Он смотрит на нее, потом на меня, подмигивает:
– Ладно. Но я еще вернусь.
Меня передергивает.
Покачиваясь, Томас отходит к Эве с ее офицером. Я морщусь, глядя на его долговязое худое тело, слыша его громкий смех.
– Не надо было его сюда звать.
– Ничего, все нормально, – улыбается Эрна и взмахивает рукой, словно хочет сказать, что это все не важно. – Так что ты говорила?
– Знаешь, я хорошо помню, какой она была, мать Вальтера. Много лет назад, еще до того, как мы переехали в этот дом, маму, меня и Карла пригласили к ним на чай. Мне было тогда всего лет шесть или семь, но я хорошо ее помню. Она показалась мне тогда такой изящной. Не как моя мама, по-другому. Она была беззаботной и уверенной в себе, а моя мама всегда была какой-то… робкой, наверное. Во всем полагалась на папу. А мать Вальтера, при своем крошечном росте и миниатюрной фигурке, просто источала энергию, светилась жизнью. Так вот, в кафе я увидела совершенно другую женщину: жалкую, слабую. Эрна, от нее прежней осталась лишь тень.

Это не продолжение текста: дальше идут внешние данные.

@[simp] theorem State.store_now (a : Nat) (bs : List Byte) : (s.store a bs).now = s.now := rfl
@[simp] theorem State.store_turn (a : Nat) (bs : List Byte) : (s.store a bs).turn = s.turn := rfl
@[simp] theorem State.store_agenda (a : Nat) (bs : List Byte) : (s.store a bs).agenda = s.agenda := rfl
@[simp] theorem State.store_inputs (a : Nat) (bs : List Byte) : (s.store a bs).inputs = s.inputs := rfl
@[simp] theorem State.store_tok (a : Nat) (bs : List Byte) : (s.store a bs).tok = s.tok := rfl
@[simp] theorem State.store_fresh (a : Nat) (bs : List Byte) : (s.store a bs).fresh = s.fresh := rfl
@[simp] theorem State.store_curCore (a : Nat) (bs : List Byte) : (s.store a bs).curCore = s.curCore := rfl
@[simp] theorem State.store_curCtx (a : Nat) (bs : List Byte) : (s.store a bs).curCtx = s.curCtx := rfl
@[simp] theorem State.store_curLen (a : Nat) (bs : List Byte) : (s.store a bs).curLen = s.curLen := rfl
@[simp] theorem State.store_curBundle (a : Nat) (bs : List Byte) : (s.store a bs).curBundle = s.curBundle := rfl
@[simp] theorem State.store_noEffect (a : Nat) (bs : List Byte) : (s.store a bs).noEffect = s.noEffect := rfl
@[simp] theorem State.store_epi (a : Nat) (bs : List Byte) : (s.store a bs).epi = s.epi := rfl
@[simp] theorem State.store_mem (a : Nat) (bs : List Byte) : (s.store a bs).mem = memPut s.mem a bs := rfl
@[simp] theorem State.store_full (a : Nat) (bs : List Byte) : (s.store a bs).full = s.full := rfl
@[simp] theorem State.store_ctxs (a : Nat) (bs : List Byte) : (s.store a bs).ctxs = s.ctxs := rfl
@[simp] theorem State.store_cores (a : Nat) (bs : List Byte) : (s.store a bs).cores = s.cores := rfl
@[simp] theorem State.store_clusters (a : Nat) (bs : List Byte) : (s.store a bs).clusters = s.clusters := rfl
@[simp] theorem State.store_stewards (a : Nat) (bs : List Byte) : (s.store a bs).stewards = s.stewards := rfl
@[simp] theorem State.store_stewardStopped (a : Nat) (bs : List Byte) : (s.store a bs).stewardStopped = s.stewardStopped := rfl
@[simp] theorem State.store_routers (a : Nat) (bs : List Byte) : (s.store a bs).routers = s.routers := rfl
@[simp] theorem State.store_engines (a : Nat) (bs : List Byte) : (s.store a bs).engines = s.engines := rfl
@[simp] theorem State.store_dies (a : Nat) (bs : List Byte) : (s.store a bs).dies = s.dies := rfl
@[simp] theorem State.store_chans (a : Nat) (bs : List Byte) : (s.store a bs).chans = s.chans := rfl
@[simp] theorem State.store_holds (a : Nat) (bs : List Byte) : (s.store a bs).holds = s.holds := rfl
@[simp] theorem State.store_svcq (a : Nat) (bs : List Byte) : (s.store a bs).svcq = s.svcq := rfl
@[simp] theorem State.store_svcHeld (a : Nat) (bs : List Byte) : (s.store a bs).svcHeld = s.svcHeld := rfl
@[simp] theorem State.store_flogReports (a : Nat) (bs : List Byte) : (s.store a bs).flogReports = s.flogReports := rfl
@[simp] theorem State.store_teams (a : Nat) (bs : List Byte) : (s.store a bs).teams = s.teams := rfl
@[simp] theorem State.store_slots (a : Nat) (bs : List Byte) : (s.store a bs).slots = s.slots := rfl
@[simp] theorem State.store_switch (a : Nat) (bs : List Byte) : (s.store a bs).switch = s.switch := rfl
@[simp] theorem State.store_dbghz (a : Nat) (bs : List Byte) : (s.store a bs).dbghz = s.dbghz := rfl
@[simp] theorem State.store_evictwait (a : Nat) (bs : List Byte) : (s.store a bs).evictwait = s.evictwait := rfl
@[simp] theorem State.store_preemptwait (a : Nat) (bs : List Byte) : (s.store a bs).preemptwait = s.preemptwait := rfl
@[simp] theorem State.store_escwait (a : Nat) (bs : List Byte) : (s.store a bs).escwait = s.escwait := rfl
@[simp] theorem State.store_spanin (a : Nat) (bs : List Byte) : (s.store a bs).spanin = s.spanin := rfl
@[simp] theorem State.store_harvest (a : Nat) (bs : List Byte) : (s.store a bs).harvest = s.harvest := rfl
@[simp] theorem State.store_throttled (a : Nat) (bs : List Byte) : (s.store a bs).throttled = s.throttled := rfl
@[simp] theorem State.store_spanEn (a : Nat) (bs : List Byte) : (s.store a bs).spanEn = s.spanEn := rfl
@[simp] theorem State.store_portEn (a : Nat) (bs : List Byte) : (s.store a bs).portEn = s.portEn := rfl
@[simp] theorem State.store_mailbox (a : Nat) (bs : List Byte) : (s.store a bs).mailbox = s.mailbox := rfl
@[simp] theorem State.store_boot (a : Nat) (bs : List Byte) : (s.store a bs).boot = s.boot := rfl
@[simp] theorem State.store_flash (a : Nat) (bs : List Byte) : (s.store a bs).flash = s.flash := rfl
@[simp] theorem State.store_flashBuf (a : Nat) (bs : List Byte) : (s.store a bs).flashBuf = s.flashBuf := rfl
@[simp] theorem State.store_images (a : Nat) (bs : List Byte) : (s.store a bs).images = s.images := rfl
@[simp] theorem State.store_measures (a : Nat) (bs : List Byte) : (s.store a bs).measures = s.measures := rfl
@[simp] theorem State.store_training (a : Nat) (bs : List Byte) : (s.store a bs).training = s.training := rfl
@[simp] theorem State.store_hostRead (a : Nat) (bs : List Byte) : (s.store a bs).hostRead = s.hostRead := rfl
@[simp] theorem State.store_pcie (a : Nat) (bs : List Byte) : (s.store a bs).pcie = s.pcie := rfl
@[simp] theorem State.store_powered (a : Nat) (bs : List Byte) : (s.store a bs).powered = s.powered := rfl
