theorem acq (o : ObjRef) : Statement (.acq o) := by
  refine ⟨fun hw => ?_, fun hw => absurd hw Bool.false_ne_true, fun hw => absurd hw Bool.false_ne_true⟩
  have hw : o.wf = true := hw
  obtain ⟨h1, n, hn, hx, -⟩ := encObj_fits o
  have hm : (match o with
    | .hw _ => 0 | .fe _ => 1 | .dw _ => 2 | .ch _ => 3) < 4 := by cases o <;> simp
  refine ⟨?_, fun h he => ?_⟩
  · show SFits ⟨0x38, 0, (encObj o).1, 0, 2, (encObj o).2⟩
    refine ⟨?_, ?_, ?_, ?_, ?_, ?_⟩ <;> dsimp only <;> omega
  · have he : h = true := he
    subst he
    have g : (encS (.acq o)).raw true = ⟨0x38, 0, (encObj o).1, 0, 2, some (encObj o).2⟩ := rfl
    rw [g]
    apply decodeS_slot
    rw [decodeSlot_Sync rfl]
    obtain ⟨a1, a2, a3, a4⟩ := obj_ok o hw 20 (encObj o).2 rfl rfl
    have e0 : fld (encObj o).2 5 0 = 0 := by rw [hx]; simp only [fld, Nat.reduceAdd, Nat.reduceSub, Nat.reducePow]; omega
    have e1 : fld (encObj o).2 31 12 = 0 := by rw [hx]; simp only [fld, Nat.reduceAdd, Nat.reduceSub, Nat.reducePow]; omega
    unfold decodeSync
    dsimp only
    have ez : zeroS ([(14, 0), (20, objZero (encObj o).2 (encObj o).1), (26, 0), (64, fld (encObj o).2 5 0)] ++ objSelZero (encObj o).2
        ++ [(76, fld (encObj o).2 31 12)]) = .ok () := by
      rw [List.append_assoc, zeroS_append _ _ (by simp [a2, e0, zeroS]), zeroS_append _ _ a4]; simp [e1, zeroS]
    simp only [SRaw.x, Option.getD_some, a1, dec_bind, needExt, Option.isSome_some, need_ok, ez, a3, dec_pure]
theorem rls (o : ObjRef) : Statement (.rls o) := by
  refine ⟨fun hw => ?_, fun hw => absurd hw Bool.false_ne_true, fun hw => absurd hw Bool.false_ne_true⟩
  have hw : o.wf = true := hw
  obtain ⟨h1, n, hn, hx, -⟩ := encObj_fits o
  have hm : (match o with
    | .hw _ => 0 | .fe _ => 1 | .dw _ => 2 | .ch _ => 3) < 4 := by cases o <;> simp
  refine ⟨?_, fun h he => ?_⟩
  · show SFits ⟨0x38, 0, (encObj o).1, 0, 3, (encObj o).2⟩
    refine ⟨?_, ?_, ?_, ?_, ?_, ?_⟩ <;> dsimp only <;> omega
  · have he : h = true := he
    subst he
    have g : (encS (.rls o)).raw true = ⟨0x38, 0, (encObj o).1, 0, 3, some (encObj o).2⟩ := rfl
    rw [g]
    apply decodeS_slot
    rw [decodeSlot_Sync rfl]
    obtain ⟨a1, a2, a3, a4⟩ := obj_ok o hw 20 (encObj o).2 rfl rfl
    have e0 : fld (encObj o).2 5 0 = 0 := by rw [hx]; simp only [fld, Nat.reduceAdd, Nat.reduceSub, Nat.reducePow]; omega
    have e1 : fld (encObj o).2 31 12 = 0 := by rw [hx]; simp only [fld, Nat.reduceAdd, Nat.reduceSub, Nat.reducePow]; omega
    unfold decodeSync
    dsimp only
    have ez : zeroS ([(14, 0), (20, objZero (encObj o).2 (encObj o).1), (26, 0), (64, fld (encObj o).2 5 0)] ++ objSelZero (encObj o).2
        ++ [(76, fld (encObj o).2 31 12)]) = .ok () := by
      rw [List.append_assoc, zeroS_append _ _ (by simp [a2, e0, zeroS]), zeroS_append _ _ a4]; simp [e1, zeroS]
    simp only [SRaw.x, Option.getD_some, a1, dec_bind, needExt, Option.isSome_some, need_ok, ez, a3, dec_pure]
theorem bind (slot : BitVec 4) (base : Reg) (lines : BitVec 20) (o : ObjRef) : Statement (.bind slot base lines o) := by
  refine ⟨fun hw => ?_, fun hw => absurd hw Bool.false_ne_true, fun hw => absurd hw Bool.false_ne_true⟩
  have hw : (base.isPlain && o.wf && lines.toNat != 0) = true := hw
  rw [Bool.and_eq_true, Bool.and_eq_true] at hw
  obtain ⟨⟨hb, hw⟩, hl⟩ := hw
  obtain ⟨h1, n, hn, hx, -⟩ := encObj_fits o
  have hm : (match o with
    | .hw _ => 0 | .fe _ => 1 | .dw _ => 2 | .ch _ => 3) < 4 := by cases o <;> simp
  have v_s := slot.isLt
  have v_l := lines.isLt
  have v_b := Reg.code_lt base
  refine ⟨?_, fun h he => ?_⟩
  · show SFits ⟨0x38, 0, base.code, (encObj o).1, 4, slot.toNat + (encObj o).2 + 4096 * lines.toNat⟩
    refine ⟨?_, ?_, ?_, ?_, ?_, ?_⟩ <;> dsimp only <;> omega
  · have he : h = true := he
    subst he
    have g : (encS (.bind slot base lines o)).raw true
      = ⟨0x38, 0, base.code, (encObj o).1, 4, some (slot.toNat + (encObj o).2 + 4096 * lines.toNat)⟩ := rfl
    rw [g]
    apply decodeS_slot
    rw [decodeSlot_Sync rfl]
    obtain ⟨y, hy⟩ : ∃ y, y = slot.toNat + (encObj o).2 + 4096 * lines.toNat := ⟨_, rfl⟩
    rw [← hy]
    rw [hx] at hy
    obtain ⟨a1, a2, a3, a4⟩ := obj_ok o hw 26 y
      (by rw [hy, hx]; simp only [fld, Nat.reduceAdd, Nat.reduceSub, Nat.reducePow]; omega)
      (by rw [hy, hx]; simp only [fld, Nat.reduceAdd, Nat.reduceSub, Nat.reducePow]; omega)
    have e0 : fld y 5 4 = 0 := by rw [hy]; simp only [fld, Nat.reduceAdd, Nat.reduceSub, Nat.reducePow]; omega
    have e1 : fld y 31 12 = lines.toNat := by rw [hy]; simp only [fld, Nat.reduceAdd, Nat.reduceSub, Nat.reducePow]; omega
    have e2 : fld y 3 0 = slot.toNat := by rw [hy]; simp only [fld, Nat.reduceAdd, Nat.reduceSub, Nat.reducePow]; omega
    unfold decodeSync
    dsimp only
    have ez : zeroS ([(14, 0), (26, objZero y (encObj o).1), (68, fld y 5 4)] ++ objSelZero y) = .ok () := by
      rw [zeroS_append _ _ (by simp [a2, e0, zeroS]), a4]
    simp only [SRaw.x, Option.getD_some, a1, dec_bind, needExt, Option.isSome_some, Bool.not_false, need_ok, ez, a3, dec_pure,
      decReg_code _ hb, e1, e2, hl, BitVec.ofNat_toNat, BitVec.setWidth_eq]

Плохо одетая, немытая, подавленная. И я поняла: если с человеком обращаться как с шелудивой собакой, то рано или поздно он себя ею почувствует.
– Это ужасно, Хетти, правда. Но ты все равно ничего не можешь поделать. Это слишком серьезная задача, в одиночку тебе ее не решить.
– Да. Ты права, конечно. Но, может быть, нам удастся помочь хотя бы детям. Вальтер пишет о киндертранспортах. Это такие специальные поезда, которые увозят еврейских детей в Англию, где они будут жить в приемных семьях до тех пор, пока их родители не смогут приехать из Германии и забрать их. Как ты думаешь, твой отец знает, как это организовать?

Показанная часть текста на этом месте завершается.